Investissement de 25 millions de francs Cfa
D’une hauteur de 2,5 mètres, 13,5 mètres de longueur et 4 mètres de largeur, l’infrastructure est, selon le directeur commercial et marketing, «grande et suffisamment durable, et correspond aux normes d’évacuation en cas d’urgence de malades ou des femmes enceintes». L’ouvrage, d’un coût de 25 millions de francs Cfa, a été bien accueilli par les populations impactées. Selon El Hadji Mor Kébé, chef de village de Ngomène, «les populations impactées éprouvaient d’énormes difficultés pour rallier la commune de Pout et d’autres grands centres urbains, tellement le calvaire était profond. Pendant la saison des pluies, les populations faisaient recours à une pirogue pour traverser une certaine sorte de vallée sur les lieux». Le même calvaire est subi dans l’évacuation des récoltes. Il s’offusquera surtout des «nombreux cas d’accidents survenus à hauteur de la petite passerelle de fortune en ruine qui a été érigée sur les lieux par les riverains mais qui, pendant hivernale, reste impraticable». Et de se réjouir «qu’aujourd’hui, ce calvaire est derrière nous».
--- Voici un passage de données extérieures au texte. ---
/-- Audio continuity (R10 to R12, R15): a unit that begins a run, continues it, fills a hole of 1 … 480 positions or
makes a discontinuity is accepted, which moves the expected media time, the channel count, the AUDIO_ABSENT reference
and the tally; a discontinuity tells the Loudness Unit, asks for a MARK unit and aligns a new run to its resume grid
point; a unit that reaches backwards is discarded and counted, with no other effect. The positions handed on are a
hole's zeros and then the unit's samples, in media-time order, dropped before the resume grid point, a grid-point event
going before the position at a grid point. That the samples are handed on before the tally takes the unit is log 11's
choice, the tally's bucket for a unit out of the current interval is log 26's, and the byte order of the samples is log
35's reading. -/
def Obligations.AudioContinuity : Prop :=
  (∀ (s : State) (u : QueuedUnit) (p : List Byte),
    let t := s.takeAudio u p
    let n := natAt p 2 2
    let channels := (byteAt p 0).toNat
    let accepted := t.port.expected = some (u.mediaTime + BitVec.ofNat 40 n) ∧ t.port.channels = some channels ∧
      t.port.audioRef = some u.arrival ∧ t.port.audioAbsentOpen = false ∧
      t.reception.tally = (s.reception.countAudio u.arrival.time u.damaged).tally ∧ t.port.queue = s.port.queue
    let marked := ∃ m ∈ t.recorder.marks, m.reason = .discontinuity ∧ m.stamp = u.arrival ∧ m.media = some u.mediaTime ∧
      m.place = u.serial
    let taken := fun (run : State) (filled : Nat) =>
      let held := run.setPort { run.port with
        expected := some (u.mediaTime + BitVec.ofNat 40 n), channels := some channels }
      ((held.refreshAudio u.arrival).handOnAll (u.mediaTime - BitVec.ofNat 40 filled) u.arrival
        (List.replicate filled (List.replicate channels 0) ++ readAudio p)).acceptAudio u.arrival.time u.damaged
    let aligned := fun (run : State) => run.setPort { run.port with aligning := some (gridPointFrom u.mediaTime) }
    let told := (s.setLoudness s.loudness.discontinue).requestMark
      ⟨.discontinuity, u.arrival, some u.mediaTime, 0, none, u.serial⟩
    let counted := s.setPort { s.port with damaged := addCount s.port.damaged 1 }
    (s.port.expected = none → t = taken (aligned s) 0 ∧ accepted ∧ t.port.damaged = s.port.damaged ∧
      t.recorder.marks = s.recorder.marks) ∧
    (∀ e, s.port.expected = some e →
      let d := (u.mediaTime - e).toInt
      (s.port.channels ≠ some channels → t = taken (aligned told) 0 ∧ accepted ∧ t.port.damaged = s.port.damaged ∧
        marked) ∧
      (s.port.channels = some channels →
        (d = 0 → t = taken s 0 ∧ accepted ∧ t.port.damaged = s.port.damaged ∧ t.recorder.marks = s.recorder.marks) ∧
        (1 ≤ d → d ≤ 480 → t = taken counted d.toNat ∧ accepted ∧ t.port.damaged = addCount s.port.damaged 1 ∧
          t.recorder.marks = s.recorder.marks) ∧
        (480 < d → t = taken (aligned told) 0 ∧ accepted ∧ t.port.damaged = s.port.damaged ∧ marked) ∧
        (d < 0 → t = counted)))) ∧
  (∀ (p : List Byte) (i j : Nat), (readAudio p).length = natAt p 2 2 ∧
    (i < natAt p 2 2 → ((readAudio p).getD i []).length = (byteAt p 0).toNat ∧
      (j < (byteAt p 0).toNat →
        ((readAudio p).getD i []).getD j 0 = intAt p (4 + 3 * (i * (byteAt p 0).toNat + j)) 3))) ∧
  (∀ (s : State) (time : MediaTime) (stamp : Stamp) (x : List Int) (rest : List (List Int)),
    s.handOnAll time stamp [] = s ∧
    s.handOnAll time stamp (x :: rest) = (s.handOn time x stamp).handOnAll (time + 1) stamp rest ∧
    (∀ g, s.port.aligning = some g → time ≠ g → s.handOn time x stamp = s) ∧
    ((s.port.aligning = none ∨ s.port.aligning = some time) →
      let run := s.setPort { s.port with aligning := none }
      let ready := if time.toNat % 4800 = 0 then run.gridPointEvent time stamp else run
      s.handOn time x stamp = ready.setLoudness (ready.loudness.takePosition x stamp)) ∧
    (∀ k, k % 4800 = 0 → time.toNat ≤ k → k < time.toNat + 4800 →
      gridPointFrom time = if k < 2 ^ 40 then BitVec.ofNat 40 k else 0) ∧
    (s.port.audioAbsentOpen = true → s.refreshAudio stamp =
      (s.setPort { s.port with audioRef := some stamp, audioAbsentOpen := false }).closeBreach .audioAbsent stamp none false) ∧
    (s.port.audioAbsentOpen = false → s.refreshAudio stamp =
      s.setPort { s.port with audioRef := some stamp, audioAbsentOpen := false })) ∧
  (∀ (r : ReceptionMonitor) (arrival : Nat) (damaged : Bool), r.tally.length = 10 →
    let k := arrival / 100000
    (k ≤ r.tallyInterval → r.countAudio arrival damaged = { r with tally := r.tally.mapIdx (fun i b =>
      if i = r.tallyInterval - k then (⟨b.accepted + 1, if damaged then b.damaged + 1 else b.damaged⟩ : TallyBucket) else b) }) ∧
    (r.tallyInterval < k → r.countAudio arrival damaged = { r with
      tallyInterval := k
      tally := (⟨1, if damaged then 1 else 0⟩ : TallyBucket) ::
        (List.replicate (min 9 (k - r.tallyInterval - 1)) (⟨0, 0⟩ : TallyBucket) ++ r.tally).take 9 }))

/-! ### Reception Monitor -/

/-- An evaluation (R15, R16): the effective quality is 0 while ten times the damaged total exceeds the accepted total, else
the reported quality. In the grace nothing is judged. In NORMAL a quality below Tq enters IMPAIRED with its record, lowest
quality and latch; in IMPAIRED the lowest quality and the recovery start follow the quality. -/
def Obligations.Evaluation : Prop :=
  ∀ s : State,
    let t := s.evaluate
    let accepted : Nat := (s.reception.tally.map (fun b => b.accepted)).sum
    let damaged : Nat := (s.reception.tally.map (fun b => b.damaged)).sum
    let q : Nat := if accepted < 10 * damaged then 0 else s.reception.reported
    let tq := s.config.tq
    t.reception.effective = q ∧ t.reception.reported = s.reception.reported ∧ t.reception.tally = s.reception.tally ∧
    ((s.reception.grace = true ∨ (s.reception.state = .normal ∧ tq ≤ q)) →
      t = s.setReception { s.reception with effective := q }) ∧
    (s.reception.grace = false → s.reception.state = .normal → q < tq →
      t.reception = { s.reception with
        effective := q, state := .impaired, lowest := some q, recoveryStart := none, latch := true } ∧
      (s.log.records.length < 128 → s.peers.divergentOpen = false → ∃ r ∈ t.log.records,
        r.category = .receptionImpaired ∧ r.isOpen = true ∧ r.startStamp = s.nowStamp)) ∧
    (s.reception.grace = false → s.reception.state = .impaired →
      t = s.setReception { s.reception with
        effective := q
        lowest := some (min (s.reception.lowest.getD q) q)
        recoveryStart := if (if tq ≤ 90 then tq + 10 else 100) ≤ q then some (s.reception.recoveryStart.getD s.now)
          else none })

/-- The Reception Monitor's deadlines (R14, R15, R16): the quality silence makes the reported quality 0, ends the grace
and is evaluated; a bucket boundary empties the oldest bucket and is evaluated; 5 s after the recovery start the state
is NORMAL and RECEPTION_IMPAIRED closes with the lowest quality. That a command before its deadline, or a boundary
command within the interval, changes nothing is log 1's choice. -/
def Obligations.ReceptionDeadlines : Prop :=
  ∀ s : State, s.live = true →
    (∀ d, s.reception.silenceDeadline = some d → d ≤ s.now → exec .qualitySilenceExpiry s = .next
      (s.setReception { s.reception with reported := 0, silenceDeadline := none, grace := false }).evaluate) ∧
    (∀ d, s.reception.silenceDeadline = some d → s.now < d → exec .qualitySilenceExpiry s = .next s) ∧
    (s.reception.tally.length = 10 → s.reception.tallyInterval + 1 = s.now / 100000 →
      exec .tallyBucketBoundary s = .next (s.setReception { s.reception with
        tally := ⟨0, 0⟩ :: s.reception.tally.take 9, tallyInterval := s.now / 100000 }).evaluate) ∧
    (s.reception.tallyInterval = s.now / 100000 → exec .tallyBucketBoundary s = .next s) ∧
    (∀ start, s.reception.recoveryStart = some start → s.reception.state = .impaired →
      (start + 5 * second ≤ s.now → exec .recoveryExpiry s = .next
        ((s.setReception { s.reception with state := .normal, recoveryStart := none, lowest := none }).closeBreach
          .receptionImpaired s.nowStamp (s.reception.lowest.map Int.ofNat) false).judge) ∧
      (s.now < start + 5 * second → exec .recoveryExpiry s = .next s))

/-! ### Segment Tracker -/

/-- The pending cue list (R19): the five cases of a delivered cue, by the first that applies. A placed cue stands after every
pending cue whose start is not later, the rest of the list keeping its order; the cue removed from a full list is the one with
the latest start, of those sharing it the last to arrive. Where the pairwise comparisons of starts run in a circle, the order
by one media time is the model's choice (log 39). -/
def Obligations.CuePlacement : Prop :=
  ∀ (t : SegmentTracker) (c : PendingCue),
    let inOrder := fun (ref : MediaTime) (l m : List PendingCue) =>
      m.Pairwise (fun x y => (x.start - ref).toInt ≤ (y.start - ref).toInt) ∧ m.Perm l ∧
      ∀ v, m.filter (fun x => x.start == v) = l.filter (fun x => x.start == v)
    let placed := fun (l : List PendingCue) => inOrder c.start (l ++ [c]) (t.takeCue c).pending ∧
      (l.Pairwise (fun x y => (x.start - c.start).toInt ≤ (y.start - c.start).toInt) → ∃ ahead behind, l = ahead ++ behind ∧
        (t.takeCue c).pending = ahead ++ c :: behind ∧ (∀ y ∈ ahead, (y.start - c.start).toInt ≤ 0) ∧
        (∀ y ∈ behind, 0 < (y.start - c.start).toInt))
    let same := (t.takeCue c).current = t.current ∧ (t.takeCue c).programme = t.programme ∧
      (t.takeCue c).begun = t.begun ∧ (t.takeCue c).nextOpening = t.nextOpening
    same ∧
    ((∃ y ∈ t.pending, y.segmentId = c.segmentId) →
      placed (t.pending.filter (fun y => y.segmentId != c.segmentId)) ∧ (t.takeCue c).cueDrops = t.cueDrops) ∧
    ((∀ y ∈ t.pending, y.segmentId ≠ c.segmentId) →
      (c.segmentId = t.current.segmentId → t.takeCue c = t) ∧
      (c.segmentId ≠ t.current.segmentId →
        (t.pending.length < 4 → placed t.pending ∧ (t.takeCue c).cueDrops = t.cueDrops) ∧
        (4 ≤ t.pending.length →
          ((∀ y ∈ t.pending, 0 < (c.start - y.start).toInt) →
            t.takeCue c = { t with cueDrops := addCount t.cueDrops 1 }) ∧
          ((∃ y ∈ t.pending, (c.start - y.start).toInt ≤ 0) →
            (t.takeCue c).cueDrops = addCount t.cueDrops 1 ∧
            ∃ first rest kept latest, t.pending = first :: rest ∧ inOrder first.start t.pending (kept ++ [latest]) ∧
              placed kept))))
La cimenterie Dangote qui n’entend guère s’arrêter en si bon chemin compte, annonce Serigne Mbacké Dieng, mener d’autres actions autour de la santé et de l’éducation dans le cadre de la Responsabilité sociétale d’entreprise (Rse). «Nous allons aider des enfants de familles démunies à obtenir des bourses d’école. Mais tout cela va avoir lieu dans un cadre concerté, qui va intégrer tous les villages et les communes qui sont impactés par l’activité de la cimenterie à travers un comité de dialogue intercommunautaire à travers lequel chacun va présenter ses doléances, et nous allons agir en conséquence», confie M. Dieng qui ne manque pas de souligner que la Rse répond également à une «préoccupation de la direction des Mines qui demande à chaque industrie extractive de répondre activement aux besoins et préoccupations de la localité où elle opère». Pour dire, selon lui, que «le meilleur est à venir». Le maire de la commune de Keur Moussa, Momar Ciss, a pour sa part joint sa voix à celle de Serigne Mbacké Dieng, pour dire que dans le cadre de la Rse, «une réunion s’est tenue avec les autorités de Dangote pour mettre en place un comité de pilotage chargé de gérer toutes les réalisations à l’actif de la cimenterie Dangote qui fait beaucoup de choses dans la discrétion, également tout ce qu’elle fera pour les populations impactées dans sa zone d’intervention».
Ouverte en 2015, l’usine Dcs assure à présent une production annuelle de ciment d’1 million de tonnes.